The name sounds innocent and important: “Energize Eastside.” It’s a plan to construct an 18-mile transmission line with taller towers and 230 kilovolt lines, replacing 115 kilovolt lines that were built in the 1960s. It’s the power lines that bring electricity into the area and spread it out to customers.
“We’ve outgrown our infrastructure and it’s time to upgrade it,” said Gretchen Aliabadi, co-project lead for Puget Sound Energy, the state’s largest electric utility.
Community meetings are underway and PSE has not decided on a preferred route. The utility owns transmission lines on an existing north-south corridor and most of the potential route segments also already have power lines. But Aliabadi understands that there will be new impacts on neighborhoods, such things as views and tree removal.
“There’s no perfect place to put this but all of our customers, they want the lights to go on when they hit that switch,” she said.
The private utility said it looked at another existing high-voltage power line corridor that runs just east of I-405, but it’s owned by Seattle City Light. It’s part of that public utility’s transmission system and “not available for our use,” according to the .

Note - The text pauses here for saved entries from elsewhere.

/-- `BIT 5, D` (R420). -/
def execBit5D (s : State) : Result := .next (testBit 5 (.reg .d) 8 s)

/-- `BIT 5, E` (R420). -/
def execBit5E (s : State) : Result := .next (testBit 5 (.reg .e) 8 s)

/-- `BIT 5, H` (R420). -/
def execBit5H (s : State) : Result := .next (testBit 5 (.reg .h) 8 s)

/-- `BIT 5, L` (R420). -/
def execBit5L (s : State) : Result := .next (testBit 5 (.reg .l) 8 s)

/-- `BIT 5, (HL)` (R421). -/
def execBit5AtHL (s : State) : Result := .next (testBit 5 .atHL 12 s)

/-- `BIT 5, A` (R420). -/
def execBit5A (s : State) : Result := .next (testBit 5 (.reg .a) 8 s)

/-- `BIT 6, B` (R420). -/
def execBit6B (s : State) : Result := .next (testBit 6 (.reg .b) 8 s)

/-- `BIT 6, C` (R420). -/
def execBit6C (s : State) : Result := .next (testBit 6 (.reg .c) 8 s)

/-- `BIT 6, D` (R420). -/
def execBit6D (s : State) : Result := .next (testBit 6 (.reg .d) 8 s)

/-- `BIT 6, E` (R420). -/
def execBit6E (s : State) : Result := .next (testBit 6 (.reg .e) 8 s)

/-- `BIT 6, H` (R420). -/
def execBit6H (s : State) : Result := .next (testBit 6 (.reg .h) 8 s)

/-- `BIT 6, L` (R420). -/
def execBit6L (s : State) : Result := .next (testBit 6 (.reg .l) 8 s)

/-- `BIT 6, (HL)` (R421). -/
def execBit6AtHL (s : State) : Result := .next (testBit 6 .atHL 12 s)

/-- `BIT 6, A` (R420). -/
def execBit6A (s : State) : Result := .next (testBit 6 (.reg .a) 8 s)

/-- `BIT 7, B` (R420). -/
def execBit7B (s : State) : Result := .next (testBit 7 (.reg .b) 8 s)

/-- `BIT 7, C` (R420). -/
def execBit7C (s : State) : Result := .next (testBit 7 (.reg .c) 8 s)

/-- `BIT 7, D` (R420). -/
def execBit7D (s : State) : Result := .next (testBit 7 (.reg .d) 8 s)

/-- `BIT 7, E` (R420). -/
def execBit7E (s : State) : Result := .next (testBit 7 (.reg .e) 8 s)

/-- `BIT 7, H` (R420). -/
def execBit7H (s : State) : Result := .next (testBit 7 (.reg .h) 8 s)

/-- `BIT 7, L` (R420). -/
def execBit7L (s : State) : Result := .next (testBit 7 (.reg .l) 8 s)

/-- `BIT 7, (HL)` (R421). -/
def execBit7AtHL (s : State) : Result := .next (testBit 7 .atHL 12 s)

/-- `BIT 7, A` (R420). -/
def execBit7A (s : State) : Result := .next (testBit 7 (.reg .a) 8 s)

/-- `RES 0, B` (R422). -/
def execRes0B (s : State) : Result := .next (resetBit 0 (.reg .b) 8 s)

/-- `RES 0, C` (R422). -/
def execRes0C (s : State) : Result := .next (resetBit 0 (.reg .c) 8 s)

/-- `RES 0, D` (R422). -/
def execRes0D (s : State) : Result := .next (resetBit 0 (.reg .d) 8 s)

/-- `RES 0, E` (R422). -/
def execRes0E (s : State) : Result := .next (resetBit 0 (.reg .e) 8 s)

/-- `RES 0, H` (R422). -/
def execRes0H (s : State) : Result := .next (resetBit 0 (.reg .h) 8 s)

/-- `RES 0, L` (R422). -/
def execRes0L (s : State) : Result := .next (resetBit 0 (.reg .l) 8 s)

/-- `RES 0, (HL)` (R423). -/
def execRes0AtHL (s : State) : Result := .next (resetBit 0 .atHL 16 s)

/-- `RES 0, A` (R422). -/
def execRes0A (s : State) : Result := .next (resetBit 0 (.reg .a) 8 s)

/-- `RES 1, B` (R422). -/
def execRes1B (s : State) : Result := .next (resetBit 1 (.reg .b) 8 s)

/-- `RES 1, C` (R422). -/
def execRes1C (s : State) : Result := .next (resetBit 1 (.reg .c) 8 s)

/-- `RES 1, D` (R422). -/
def execRes1D (s : State) : Result := .next (resetBit 1 (.reg .d) 8 s)

/-- `RES 1, E` (R422). -/
def execRes1E (s : State) : Result := .next (resetBit 1 (.reg .e) 8 s)

/-- `RES 1, H` (R422). -/
def execRes1H (s : State) : Result := .next (resetBit 1 (.reg .h) 8 s)

/-- `RES 1, L` (R422). -/
def execRes1L (s : State) : Result := .next (resetBit 1 (.reg .l) 8 s)

/-- `RES 1, (HL)` (R423). -/
def execRes1AtHL (s : State) : Result := .next (resetBit 1 .atHL 16 s)

/-- `RES 1, A` (R422). -/
def execRes1A (s : State) : Result := .next (resetBit 1 (.reg .a) 8 s)

/-- `RES 2, B` (R422). -/
def execRes2B (s : State) : Result := .next (resetBit 2 (.reg .b) 8 s)

/-- `RES 2, C` (R422). -/
def execRes2C (s : State) : Result := .next (resetBit 2 (.reg .c) 8 s)

/-- `RES 2, D` (R422). -/
def execRes2D (s : State) : Result := .next (resetBit 2 (.reg .d) 8 s)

“The problem PSE is trying to solve would occur once every decade,” declared Todd Anderson, an expert in electrical engineering, who works with two groups opposed to the power line project. He claims the utility is motivated by revenues, not local demand.

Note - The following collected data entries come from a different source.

@[simp] theorem tacWrite_params (s : State) (v : Byte) : (tacWrite s v).params = s.params := by simp [tacWrite]
@[simp] theorem tacWrite_cart (s : State) (v : Byte) : (tacWrite s v).cart = s.cart := by simp [tacWrite]
@[simp] theorem tacWrite_mem (s : State) (v : Byte) : (tacWrite s v).mem = s.mem := by simp [tacWrite]
@[simp] theorem tacWrite_cpu (s : State) (v : Byte) : (tacWrite s v).cpu = s.cpu := by simp [tacWrite]
@[simp] theorem tacWrite_mbc (s : State) (v : Byte) : (tacWrite s v).mbc = s.mbc := by simp [tacWrite]
@[simp] theorem tacWrite_rtc (s : State) (v : Byte) : (tacWrite s v).rtc = s.rtc := by simp [tacWrite]
@[simp] theorem tacWrite_serial (s : State) (v : Byte) : (tacWrite s v).serial = s.serial := by simp [tacWrite]
@[simp] theorem tacWrite_joypad (s : State) (v : Byte) : (tacWrite s v).joypad = s.joypad := by simp [tacWrite]
@[simp] theorem tacWrite_sel (s : State) (v : Byte) : (tacWrite s v).sel = s.sel := by simp [tacWrite]
@[simp] theorem tacWrite_hdma (s : State) (v : Byte) : (tacWrite s v).hdma = s.hdma := by simp [tacWrite]
@[simp] theorem tacWrite_ppu (s : State) (v : Byte) : (tacWrite s v).ppu = s.ppu := by simp [tacWrite]
@[simp] theorem tacWrite_apu (s : State) (v : Byte) : (tacWrite s v).apu = s.apu := by simp [tacWrite]
@[simp] theorem tacWrite_cost (s : State) (v : Byte) : (tacWrite s v).cost = s.cost := by simp [tacWrite]
@[simp] theorem tacWrite_freeCount (s : State) (v : Byte) :
    (tacWrite s v).freeCount = s.freeCount := by simp [tacWrite]
@[simp] theorem tacWrite_callbacks (s : State) (v : Byte) :
    (tacWrite s v).callbacks = s.callbacks := by simp [tacWrite]

@[simp] theorem joypadCheck_params (s : State) :
    (joypadCheck s).params = s.params := by simp only [joypadCheck]; split <;> simp
@[simp] theorem joypadCheck_cart (s : State) :
    (joypadCheck s).cart = s.cart := by simp only [joypadCheck]; split <;> simp
@[simp] theorem joypadCheck_mem (s : State) :
    (joypadCheck s).mem = s.mem := by simp only [joypadCheck]; split <;> simp
@[simp] theorem joypadCheck_cpu (s : State) :
    (joypadCheck s).cpu = s.cpu := by simp only [joypadCheck]; split <;> simp
@[simp] theorem joypadCheck_mbc (s : State) :
    (joypadCheck s).mbc = s.mbc := by simp only [joypadCheck]; split <;> simp
@[simp] theorem joypadCheck_rtc (s : State) :
    (joypadCheck s).rtc = s.rtc := by simp only [joypadCheck]; split <;> simp
@[simp] theorem joypadCheck_timer (s : State) :
    (joypadCheck s).timer = s.timer := by simp only [joypadCheck]; split <;> simp
@[simp] theorem joypadCheck_serial (s : State) :
    (joypadCheck s).serial = s.serial := by simp only [joypadCheck]; split <;> simp
@[simp] theorem joypadCheck_sel (s : State) :
    (joypadCheck s).sel = s.sel := by simp only [joypadCheck]; split <;> simp
@[simp] theorem joypadCheck_hdma (s : State) :
    (joypadCheck s).hdma = s.hdma := by simp only [joypadCheck]; split <;> simp
@[simp] theorem joypadCheck_ppu (s : State) :
    (joypadCheck s).ppu = s.ppu := by simp only [joypadCheck]; split <;> simp
@[simp] theorem joypadCheck_apu (s : State) :
    (joypadCheck s).apu = s.apu := by simp only [joypadCheck]; split <;> simp
@[simp] theorem joypadCheck_cost (s : State) :
    (joypadCheck s).cost = s.cost := by simp only [joypadCheck]; split <;> simp
@[simp] theorem joypadCheck_freeCount (s : State) :
    (joypadCheck s).freeCount = s.freeCount := by simp only [joypadCheck]; split <;> simp
@[simp] theorem joypadCheck_callbacks (s : State) :
    (joypadCheck s).callbacks = s.callbacks := by simp only [joypadCheck]; split <;> simp

@[simp] theorem p1Write_params (s : State) (v : Byte) : (p1Write s v).params = s.params := by simp [p1Write]
@[simp] theorem p1Write_cart (s : State) (v : Byte) : (p1Write s v).cart = s.cart := by simp [p1Write]
@[simp] theorem p1Write_mem (s : State) (v : Byte) : (p1Write s v).mem = s.mem := by simp [p1Write]
@[simp] theorem p1Write_cpu (s : State) (v : Byte) : (p1Write s v).cpu = s.cpu := by simp [p1Write]
@[simp] theorem p1Write_mbc (s : State) (v : Byte) : (p1Write s v).mbc = s.mbc := by simp [p1Write]
@[simp] theorem p1Write_rtc (s : State) (v : Byte) : (p1Write s v).rtc = s.rtc := by simp [p1Write]
@[simp] theorem p1Write_timer (s : State) (v : Byte) : (p1Write s v).timer = s.timer := by simp [p1Write]
@[simp] theorem p1Write_serial (s : State) (v : Byte) : (p1Write s v).serial = s.serial := by simp [p1Write]
@[simp] theorem p1Write_sel (s : State) (v : Byte) : (p1Write s v).sel = s.sel := by simp [p1Write]
@[simp] theorem p1Write_hdma (s : State) (v : Byte) : (p1Write s v).hdma = s.hdma := by simp [p1Write]
@[simp] theorem p1Write_ppu (s : State) (v : Byte) : (p1Write s v).ppu = s.ppu := by simp [p1Write]
@[simp] theorem p1Write_apu (s : State) (v : Byte) : (p1Write s v).apu = s.apu := by simp [p1Write]
@[simp] theorem p1Write_cost (s : State) (v : Byte) : (p1Write s v).cost = s.cost := by simp [p1Write]
@[simp] theorem p1Write_freeCount (s : State) (v : Byte) : (p1Write s v).freeCount = s.freeCount := by simp [p1Write]
@[simp] theorem p1Write_callbacks (s : State) (v : Byte) : (p1Write s v).callbacks = s.callbacks := by simp [p1Write]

“PSE’s big need for doing this project is to be able to have a revenue stream that is going to replace what they’re going to be losing over the next couple of decades,” he said.
Anderson believes utilities are in a death spiral. He argues that new technologies, such as in-home micro co-generation units and wind and solar power will soon reduce demand and cut into utility revenues.
“This project is not needed at all to satisfy local needs,” he said. “It’s all about shipping power to Canada and from Canada, down to California.”
The utility’s Aliabadi rejects that, stating that just 3 to 8 percent of the power that will move through a new system would be sold outside the region, what they call “wheeling power.”
She insists this project is about the growth you can see on the Eastside.
“Not just in taller buildings and bigger homes – but think of the things you plug in that you didn’t use in the 60’s, 70’s, 80’s or 90’s. So we plug a lot of things in, we are an electric society. Our demand has grown and we really need to keep up with it and we need to keep up with future growth,” she says.
PSE says the city of Bellevue has validated the increased demand for power, as have independent firms, with all reports posted on the .
Aliabadi says the experts have studied 700,000 different power flow analyses.
“Through these studies, they’ve found there is a problem, that the lines and the substations or the transformers that serve 350,000 customers from Renton to Redmond is overloading. It’s redlining and if we don’t add capacity, then we are going to have many more chances to have outages,” declares Aliabadi.
But Anderson accuses the utility of manipulating the studies, claiming the utility has “massive amounts of overcapacity.” He contends that adding grid batteries to the PSE system could solve any future capacity and demand issues, which he claims would be few.
Aliabadi says PSE has studied battery storage, calling it a young technology, “just not there yet” and “too risky” for what the utility needs.
Some critics demand a moratorium on the project, which could cost up to nearly $300 million. But PSE says demand will overtake capacity by 2017.
“Delay is not an option,” said Aliabadi. “I think what we need to do is sit down as a community and solve this problem because it truly is a community issue. Think about what everybody does for a living and none of it starts without power.”
The utility hopes to select a route for the 18-mile transmission line by the end of this year, complete an environmental review and get permits in 2015, and finish construction by 2017.